* [Required action]:
Word for word, restate every entry shown below.

* [Record set]:
****

-- ==== Sys2Proof/Machine/TwinWatch.lean ====
section
/-! DEFINITION. Twin Watch (sections 5.1 and 5.2): its list, its miss notes, and the claims it takes. -/

namespace Sys2Proof.Machine

/-- A watch entry for this message (R83). -/
def WatchEntry.isFor (id serial seq : Word) (w : WatchEntry) : Bool := w.id == id && w.serial == serial && w.seq == seq

/-- A miss note for this message (R83). -/
def MissNote.isFor (id serial seq : Word) (n : MissNote) : Bool := n.id == id && n.serial == serial && n.seq == seq

/-- R78. A new entry stands after every entry whose deadline is at or before its own. -/
def insertWatch (w : WatchEntry) (list : List WatchEntry) : List WatchEntry :=
  list.takeWhile (fun v => reached w.deadline v.deadline) ++ [w] ++ list.dropWhile (fun v => reached w.deadline v.deadline)

/-- The watch list replaced, with the counts of the counters group it shows (R78) and what else the claim counts, in one
update. -/
def setWatch (list : List WatchEntry) (also : Counters → Counters) (s : State) : State :=
  updateCounters (fun c => (also c).noteWatch list.length) { s with watchList := list }

/-- R80. The entry a request makes. -/
def watchFor (id serial seq : Word) (lane : Lane) (time : Clock) (s : State) : WatchEntry :=
  { id := id, serial := serial, seq := seq, absent := lane.other, cycle := (s.lane lane.other).cycle, first := time
    deadline := time + tenthMillis s.settings.twinWait }

/-- R80. A watch request judged. A stream and sequence already on the list get no second entry (R78, log entry 12). -/
def watchAsked (id serial seq : Word) (lane : Lane) (time : Clock) (s : State) : State :=
  if !(s.lane lane.other).group.state.carries then s
  else if Config.watchRoom ≤ s.watchList.length then
    updateCounters (fun c => { c with unwatched := c.unwatched + 1 }) s
  else if s.watchList.any (fun w => w.id == id && w.seq == seq) then s
  else
    setWatch (insertWatch (watchFor id serial seq lane time s) s.watchList) (fun c => c)
      { s with missNotes := s.missNotes.filter (fun n => !n.isFor id serial seq) }

/-- WATCH_REQUEST (R80). -/
def execWatchRequest (s : State) : Host.Outcome State Fault Refusal :=
  match s.twinClaims with
  | .watch id serial seq lane time :: rest => .next (watchAsked id serial seq lane time { s with twinClaims := rest })
  | _ => .next s

/-- R82. A note joins at the tail; of 64 the oldest gives way. -/
def addNote (n : MissNote) (notes : List MissNote) : List MissNote :=
  (if Config.missRoom ≤ notes.length then notes.tail else notes) ++ [n]

/-- R81. The watch entry at the head expires. -/
def watchExpired (w : WatchEntry) (rest : List WatchEntry) (s : State) : State :=
  setWatch rest (·.addMiss w.absent)
    { s with missNotes := addNote { id := w.id, serial := w.serial, seq := w.seq, absent := w.absent } s.missNotes
             reports := s.reports ++ [.miss w.id w.serial w.absent w.cycle] }

/-- WATCH_EXPIRY (R81). -/
def execWatchExpiry (s : State) : Host.Outcome State Fault Refusal :=
  match s.watchList with
  | w :: rest => if reached s.clock w.deadline then .next (watchExpired w rest s) else .next s
  | [] => .next s

/-- R83. A twin judged: on time, late, or unwatched. -/
def twinJudged (id serial seq : Word) (lane : Lane) (time : Clock) (s : State) : State :=
  let credit := fun (s : State) => { s with reports := s.reports ++ [.credit id serial lane] }
  match s.watchList.find? (·.isFor id serial seq) with
  | some w => credit (setWatch (s.watchList.filter (fun v => !v.isFor id serial seq)) (·.noteDelay lane (time - w.first)) s)
  | none =>
    if s.missNotes.any (·.isFor id serial seq) then
      updateCounters (·.addLateTwin lane) { s with missNotes := s.missNotes.filter (fun n => !n.isFor id serial seq) }
    else credit s

/-- TWIN_TAKEN (R83). -/
def execTwinTaken (s : State) : Host.Outcome State Fault Refusal :=
  match s.twinClaims with
  | .twin id serial seq lane time :: rest => .next (twinJudged id serial seq lane time { s with twinClaims := rest })
  | _ => .next s

/-- R84, R96. The watch entries chosen are removed, each counted as abandoned, without a miss; and the notes chosen. -/
def dropWatches (entry : WatchEntry → Bool) (note : MissNote → Bool) (s : State) : State :=
  setWatch (s.watchList.filter (fun w => !entry w))
    (fun c => { c with abandoned := c.abandoned + BitVec.ofNat 32 (s.watchList.filter entry).length })
    { s with missNotes := s.missNotes.filter (fun n => !note n) }

/-- R84. The watch entries and notes of a stream table entry are abandoned. -/
def abandonStream (id serial : Word) (s : State) : State :=
  dropWatches (fun w => w.id == id && w.serial == serial) (fun n => n.id == id && n.serial == serial) s

/-- ABANDON (R84). -/
def execAbandon (s : State) : Host.Outcome State Fault Refusal :=
  match s.twinClaims with
  | .abandon id serial :: rest => .next (abandonStream id serial { s with twinClaims := rest })
  | _ => .next s

/-- R96. A lane that has left service is cleaned up. -/
def cleanLane (l : Lane) (s : State) : State := dropWatches (·.absent == l) (·.absent == l) s

/-- LANE_CLEANUP (R96). -/
def execLaneCleanup (s : State) : Host.Outcome State Fault Refusal :=
  match s.cleanups with
  | l :: rest => .next (cleanLane l { s with cleanups := rest })
  | [] => .next s

end Sys2Proof.Machine
end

****

* [Answer section]:
-- ==== Sys2Proof/Machine/TwinWatch.lean ====
section
/-! DEFINITION. Twin Watch (sections 5.1 and 5.2): its list, its miss notes, and the claims it takes. -/

namespace Sys2Proof.Machine

/-- A watch entry for this message (R83). -/
def WatchEntry.isFor (id serial seq : Word) (w : WatchEntry) : Bool := w.id == id && w.serial == serial && w.seq == seq

/-- A miss note for this message (R83). -/
def MissNote.isFor (id serial seq : Word) (n : MissNote) : Bool := n.id == id && n.serial == serial && n.seq == seq

/-- R78. A new entry stands after every entry whose deadline is at or before its own. -/
def insertWatch (w : WatchEntry) (list : List WatchEntry) : List WatchEntry :=
  list.takeWhile (fun v => reached w.deadline v.deadline) ++ [w] ++ list.dropWhile (fun v => reached w.deadline v.deadline)

/-- The watch list replaced, with the counts of the counters group it shows (R78) and what else the claim counts, in one
update. -/
def setWatch (list : List WatchEntry) (also : Counters → Counters) (s : State) : State :=
  updateCounters (fun c => (also c).noteWatch list.length) { s with watchList := list }

/-- R80. The entry a request makes. -/
def watchFor (id serial seq : Word) (lane : Lane) (time : Clock) (s : State) : WatchEntry :=
  { id := id, serial := serial, seq := seq, absent := lane.other, cycle := (s.lane lane.other).cycle, first := time
    deadline := time + tenthMillis s.settings.twinWait }

/-- R80. A watch request judged. A stream and sequence already on the list get no second entry (R78, log entry 12). -/
def watchAsked (id serial seq : Word) (lane : Lane) (time : Clock) (s : State) : State :=
  if !(s.lane lane.other).group.state.carries then s
  else if Config.watchRoom ≤ s.watchList.length then
    updateCounters (fun c => { c with unwatched := c.unwatched + 1 }) s
  else if s.watchList.any (fun w => w.id == id && w.seq == seq) then s
  else
    setWatch (insertWatch (watchFor id serial seq lane time s) s.watchList) (fun c => c)
      { s with missNotes := s.missNotes.filter (fun n => !n.isFor id serial seq) }

/-- WATCH_REQUEST (R80). -/
def execWatchRequest (s : State) : Host.Outcome State Fault Refusal :=
  match s.twinClaims with
  | .watch id serial seq lane time :: rest => .next (watchAsked id serial seq lane time { s with twinClaims := rest })
  | _ => .next s

/-- R82. A note joins at the tail; of 64 the oldest gives way. -/
def addNote (n : MissNote) (notes : List MissNote) : List MissNote :=
  (if Config.missRoom ≤ notes.length then notes.tail else notes) ++ [n]

/-- R81. The watch entry at the head expires. -/
def watchExpired (w : WatchEntry) (rest : List WatchEntry) (s : State) : State :=
  setWatch rest (·.addMiss w.absent)
    { s with missNotes := addNote { id := w.id, serial := w.serial, seq := w.seq, absent := w.absent } s.missNotes
             reports := s.reports ++ [.miss w.id w.serial w.absent w.cycle] }

/-- WATCH_EXPIRY (R81). -/
def execWatchExpiry (s : State) : Host.Outcome State Fault Refusal :=
  match s.watchList with
  | w :: rest => if reached s.clock w.deadline then .next (watchExpired w rest s) else .next s
  | [] => .next s

/-- R83. A twin judged: on time, late, or unwatched. -/
def twinJudged (id serial seq : Word) (lane : Lane) (time : Clock) (s : State) : State :=
  let credit := fun (s : State) => { s with reports := s.reports ++ [.credit id serial lane] }
  match s.watchList.find? (·.isFor id serial seq) with
  | some w => credit (setWatch (s.watchList.filter (fun v => !v.isFor id serial seq)) (·.noteDelay lane (time - w.first)) s)
  | none =>
    if s.missNotes.any (·.isFor id serial seq) then
      updateCounters (·.addLateTwin lane) { s with missNotes := s.missNotes.filter (fun n => !n.isFor id serial seq) }
    else credit s

/-- TWIN_TAKEN (R83). -/
def execTwinTaken (s : State) : Host.Outcome State Fault Refusal :=
  match s.twinClaims with
  | .twin id serial seq lane time :: rest => .next (twinJudged id serial seq lane time { s with twinClaims := rest })
  | _ => .next s

/-- R84, R96. The watch entries chosen are removed, each counted as abandoned, without a miss; and the notes chosen. -/
def dropWatches (entry : WatchEntry → Bool) (note : MissNote → Bool) (s : State) : State :=
  setWatch (s.watchList.filter (fun w => !entry w))
    (fun c => { c with abandoned := c.abandoned + BitVec.ofNat 32 (s.watchList.filter entry).length })
    { s with missNotes := s.missNotes.filter (fun n => !note n) }

/-- R84. The watch entries and notes of a stream table entry are abandoned. -/
def abandonStream (id serial : Word) (s : State) : State :=
  dropWatches (fun w => w.id == id && w.serial == serial) (fun n => n.id == id && n.serial == serial) s

/-- ABANDON (R84). -/
def execAbandon (s : State) : Host.Outcome State Fault Refusal :=
  match s.twinClaims with
  | .abandon id serial :: rest => .next (abandonStream id serial { s with twinClaims := rest })
  | _ => .next s

/-- R96. A lane that has left service is cleaned up. -/
def cleanLane (l : Lane) (s : State) : State := dropWatches (·.absent == l) (·.absent == l) s

/-- LANE_CLEANUP (R96). -/
def execLaneCleanup (s : State) : Host.Outcome State Fault Refusal :=
  match s.cleanups with
  | l :: rest => .next (cleanLane l { s with cleanups := rest })
  | [] => .next s

end Sys2Proof.Machine
end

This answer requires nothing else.